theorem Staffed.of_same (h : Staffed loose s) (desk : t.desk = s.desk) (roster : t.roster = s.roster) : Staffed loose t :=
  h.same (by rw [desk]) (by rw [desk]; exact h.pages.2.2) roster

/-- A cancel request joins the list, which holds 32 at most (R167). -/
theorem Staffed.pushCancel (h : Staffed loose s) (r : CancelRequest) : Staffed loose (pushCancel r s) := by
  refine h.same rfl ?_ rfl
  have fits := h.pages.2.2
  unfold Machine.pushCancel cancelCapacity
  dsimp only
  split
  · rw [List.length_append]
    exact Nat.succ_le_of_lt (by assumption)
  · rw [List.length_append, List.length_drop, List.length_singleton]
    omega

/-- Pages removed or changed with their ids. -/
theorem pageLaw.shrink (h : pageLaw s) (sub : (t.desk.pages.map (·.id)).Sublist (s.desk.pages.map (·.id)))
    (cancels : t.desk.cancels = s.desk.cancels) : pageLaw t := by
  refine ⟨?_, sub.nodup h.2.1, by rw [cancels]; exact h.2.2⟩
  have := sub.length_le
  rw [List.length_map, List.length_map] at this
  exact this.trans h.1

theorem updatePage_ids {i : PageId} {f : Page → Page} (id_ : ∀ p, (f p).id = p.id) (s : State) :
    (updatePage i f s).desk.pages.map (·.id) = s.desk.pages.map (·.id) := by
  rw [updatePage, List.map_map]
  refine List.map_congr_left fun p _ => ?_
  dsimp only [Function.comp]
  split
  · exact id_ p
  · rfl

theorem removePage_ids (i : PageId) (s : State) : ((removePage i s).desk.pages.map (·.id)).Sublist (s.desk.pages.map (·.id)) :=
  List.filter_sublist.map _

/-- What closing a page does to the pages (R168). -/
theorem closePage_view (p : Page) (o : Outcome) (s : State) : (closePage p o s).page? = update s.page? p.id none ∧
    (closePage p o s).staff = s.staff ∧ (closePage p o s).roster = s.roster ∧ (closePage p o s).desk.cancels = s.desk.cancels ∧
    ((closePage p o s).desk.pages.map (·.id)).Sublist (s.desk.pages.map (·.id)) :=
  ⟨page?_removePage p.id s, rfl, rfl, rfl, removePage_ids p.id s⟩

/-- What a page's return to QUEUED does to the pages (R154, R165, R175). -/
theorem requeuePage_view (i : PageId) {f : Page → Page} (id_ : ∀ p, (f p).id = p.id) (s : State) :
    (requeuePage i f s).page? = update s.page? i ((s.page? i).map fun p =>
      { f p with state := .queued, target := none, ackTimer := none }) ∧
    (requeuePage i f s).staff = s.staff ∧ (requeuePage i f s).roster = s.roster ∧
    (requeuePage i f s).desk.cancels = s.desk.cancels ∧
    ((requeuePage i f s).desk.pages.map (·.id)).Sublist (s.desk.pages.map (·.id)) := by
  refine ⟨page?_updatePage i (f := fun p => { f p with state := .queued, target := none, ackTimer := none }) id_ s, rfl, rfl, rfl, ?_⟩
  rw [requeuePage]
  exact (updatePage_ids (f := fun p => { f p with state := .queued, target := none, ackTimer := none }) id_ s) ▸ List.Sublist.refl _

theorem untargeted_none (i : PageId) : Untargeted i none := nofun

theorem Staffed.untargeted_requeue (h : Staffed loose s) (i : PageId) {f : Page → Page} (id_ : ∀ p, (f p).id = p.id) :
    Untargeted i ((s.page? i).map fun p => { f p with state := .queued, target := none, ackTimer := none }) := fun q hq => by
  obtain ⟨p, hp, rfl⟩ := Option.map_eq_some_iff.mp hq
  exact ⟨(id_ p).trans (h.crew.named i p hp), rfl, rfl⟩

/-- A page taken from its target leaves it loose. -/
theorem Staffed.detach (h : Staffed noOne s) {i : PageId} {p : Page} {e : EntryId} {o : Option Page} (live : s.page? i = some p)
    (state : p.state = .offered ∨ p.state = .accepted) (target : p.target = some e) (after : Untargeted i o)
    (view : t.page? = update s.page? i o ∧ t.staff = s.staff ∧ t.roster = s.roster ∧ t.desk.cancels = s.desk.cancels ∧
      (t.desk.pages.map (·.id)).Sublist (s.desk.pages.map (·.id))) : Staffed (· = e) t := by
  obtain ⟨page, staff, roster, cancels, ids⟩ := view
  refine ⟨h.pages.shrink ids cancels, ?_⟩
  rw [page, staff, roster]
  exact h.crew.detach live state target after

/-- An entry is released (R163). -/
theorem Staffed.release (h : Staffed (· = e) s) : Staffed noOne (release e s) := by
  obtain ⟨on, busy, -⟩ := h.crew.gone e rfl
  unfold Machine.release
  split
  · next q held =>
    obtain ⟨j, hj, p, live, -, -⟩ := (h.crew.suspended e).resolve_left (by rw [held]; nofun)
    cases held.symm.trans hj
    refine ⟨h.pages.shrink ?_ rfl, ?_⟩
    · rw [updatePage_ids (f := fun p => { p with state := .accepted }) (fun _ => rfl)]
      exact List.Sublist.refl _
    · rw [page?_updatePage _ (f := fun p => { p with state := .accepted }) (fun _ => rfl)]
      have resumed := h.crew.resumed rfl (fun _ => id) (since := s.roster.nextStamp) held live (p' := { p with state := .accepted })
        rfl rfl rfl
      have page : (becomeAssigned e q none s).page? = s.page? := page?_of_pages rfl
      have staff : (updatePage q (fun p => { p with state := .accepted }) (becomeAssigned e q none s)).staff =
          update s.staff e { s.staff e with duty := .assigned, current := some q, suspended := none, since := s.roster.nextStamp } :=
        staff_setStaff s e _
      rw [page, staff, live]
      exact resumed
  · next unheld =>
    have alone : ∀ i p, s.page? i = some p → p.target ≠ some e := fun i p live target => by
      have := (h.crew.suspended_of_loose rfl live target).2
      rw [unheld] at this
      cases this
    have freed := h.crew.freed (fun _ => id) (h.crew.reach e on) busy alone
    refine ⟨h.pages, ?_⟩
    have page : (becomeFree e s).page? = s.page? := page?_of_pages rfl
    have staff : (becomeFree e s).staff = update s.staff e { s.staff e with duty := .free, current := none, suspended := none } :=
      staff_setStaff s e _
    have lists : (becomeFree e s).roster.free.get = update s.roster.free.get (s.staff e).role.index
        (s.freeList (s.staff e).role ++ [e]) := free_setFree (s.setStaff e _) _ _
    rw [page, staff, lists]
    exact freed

→ **Exercise**
Each line of the material should be returned exactly as it stands.

→ **Solution for this exercise**
theorem Staffed.of_same (h : Staffed loose s) (desk : t.desk = s.desk) (roster : t.roster = s.roster) : Staffed loose t :=
  h.same (by rw [desk]) (by rw [desk]; exact h.pages.2.2) roster

/-- A cancel request joins the list, which holds 32 at most (R167). -/
theorem Staffed.pushCancel (h : Staffed loose s) (r : CancelRequest) : Staffed loose (pushCancel r s) := by
  refine h.same rfl ?_ rfl
  have fits := h.pages.2.2
  unfold Machine.pushCancel cancelCapacity
  dsimp only
  split
  · rw [List.length_append]
    exact Nat.succ_le_of_lt (by assumption)
  · rw [List.length_append, List.length_drop, List.length_singleton]
    omega

/-- Pages removed or changed with their ids. -/
theorem pageLaw.shrink (h : pageLaw s) (sub : (t.desk.pages.map (·.id)).Sublist (s.desk.pages.map (·.id)))
    (cancels : t.desk.cancels = s.desk.cancels) : pageLaw t := by
  refine ⟨?_, sub.nodup h.2.1, by rw [cancels]; exact h.2.2⟩
  have := sub.length_le
  rw [List.length_map, List.length_map] at this
  exact this.trans h.1

theorem updatePage_ids {i : PageId} {f : Page → Page} (id_ : ∀ p, (f p).id = p.id) (s : State) :
    (updatePage i f s).desk.pages.map (·.id) = s.desk.pages.map (·.id) := by
  rw [updatePage, List.map_map]
  refine List.map_congr_left fun p _ => ?_
  dsimp only [Function.comp]
  split
  · exact id_ p
  · rfl

theorem removePage_ids (i : PageId) (s : State) : ((removePage i s).desk.pages.map (·.id)).Sublist (s.desk.pages.map (·.id)) :=
  List.filter_sublist.map _

/-- What closing a page does to the pages (R168). -/
theorem closePage_view (p : Page) (o : Outcome) (s : State) : (closePage p o s).page? = update s.page? p.id none ∧
    (closePage p o s).staff = s.staff ∧ (closePage p o s).roster = s.roster ∧ (closePage p o s).desk.cancels = s.desk.cancels ∧
    ((closePage p o s).desk.pages.map (·.id)).Sublist (s.desk.pages.map (·.id)) :=
  ⟨page?_removePage p.id s, rfl, rfl, rfl, removePage_ids p.id s⟩

/-- What a page's return to QUEUED does to the pages (R154, R165, R175). -/
theorem requeuePage_view (i : PageId) {f : Page → Page} (id_ : ∀ p, (f p).id = p.id) (s : State) :
    (requeuePage i f s).page? = update s.page? i ((s.page? i).map fun p =>
      { f p with state := .queued, target := none, ackTimer := none }) ∧
    (requeuePage i f s).staff = s.staff ∧ (requeuePage i f s).roster = s.roster ∧
    (requeuePage i f s).desk.cancels = s.desk.cancels ∧
    ((requeuePage i f s).desk.pages.map (·.id)).Sublist (s.desk.pages.map (·.id)) := by
  refine ⟨page?_updatePage i (f := fun p => { f p with state := .queued, target := none, ackTimer := none }) id_ s, rfl, rfl, rfl, ?_⟩
  rw [requeuePage]
  exact (updatePage_ids (f := fun p => { f p with state := .queued, target := none, ackTimer := none }) id_ s) ▸ List.Sublist.refl _

theorem untargeted_none (i : PageId) : Untargeted i none := nofun

theorem Staffed.untargeted_requeue (h : Staffed loose s) (i : PageId) {f : Page → Page} (id_ : ∀ p, (f p).id = p.id) :
    Untargeted i ((s.page? i).map fun p => { f p with state := .queued, target := none, ackTimer := none }) := fun q hq => by
  obtain ⟨p, hp, rfl⟩ := Option.map_eq_some_iff.mp hq
  exact ⟨(id_ p).trans (h.crew.named i p hp), rfl, rfl⟩

/-- A page taken from its target leaves it loose. -/
theorem Staffed.detach (h : Staffed noOne s) {i : PageId} {p : Page} {e : EntryId} {o : Option Page} (live : s.page? i = some p)
    (state : p.state = .offered ∨ p.state = .accepted) (target : p.target = some e) (after : Untargeted i o)
    (view : t.page? = update s.page? i o ∧ t.staff = s.staff ∧ t.roster = s.roster ∧ t.desk.cancels = s.desk.cancels ∧
      (t.desk.pages.map (·.id)).Sublist (s.desk.pages.map (·.id))) : Staffed (· = e) t := by
  obtain ⟨page, staff, roster, cancels, ids⟩ := view
  refine ⟨h.pages.shrink ids cancels, ?_⟩
  rw [page, staff, roster]
  exact h.crew.detach live state target after

/-- An entry is released (R163). -/
theorem Staffed.release (h : Staffed (· = e) s) : Staffed noOne (release e s) := by
  obtain ⟨on, busy, -⟩ := h.crew.gone e rfl
  unfold Machine.release
  split
  · next q held =>
    obtain ⟨j, hj, p, live, -, -⟩ := (h.crew.suspended e).resolve_left (by rw [held]; nofun)
    cases held.symm.trans hj
    refine ⟨h.pages.shrink ?_ rfl, ?_⟩
    · rw [updatePage_ids (f := fun p => { p with state := .accepted }) (fun _ => rfl)]
      exact List.Sublist.refl _
    · rw [page?_updatePage _ (f := fun p => { p with state := .accepted }) (fun _ => rfl)]
      have resumed := h.crew.resumed rfl (fun _ => id) (since := s.roster.nextStamp) held live (p' := { p with state := .accepted })
        rfl rfl rfl
      have page : (becomeAssigned e q none s).page? = s.page? := page?_of_pages rfl
      have staff : (updatePage q (fun p => { p with state := .accepted }) (becomeAssigned e q none s)).staff =
          update s.staff e { s.staff e with duty := .assigned, current := some q, suspended := none, since := s.roster.nextStamp } :=
        staff_setStaff s e _
      rw [page, staff, live]
      exact resumed
  · next unheld =>
    have alone : ∀ i p, s.page? i = some p → p.target ≠ some e := fun i p live target => by
      have := (h.crew.suspended_of_loose rfl live target).2
      rw [unheld] at this
      cases this
    have freed := h.crew.freed (fun _ => id) (h.crew.reach e on) busy alone
    refine ⟨h.pages, ?_⟩
    have page : (becomeFree e s).page? = s.page? := page?_of_pages rfl
    have staff : (becomeFree e s).staff = update s.staff e { s.staff e with duty := .free, current := none, suspended := none } :=
      staff_setStaff s e _
    have lists : (becomeFree e s).roster.free.get = update s.roster.free.get (s.staff e).role.index
        (s.freeList (s.staff e).role ++ [e]) := free_setFree (s.setStaff e _) _ _
    rw [page, staff, lists]
    exact freed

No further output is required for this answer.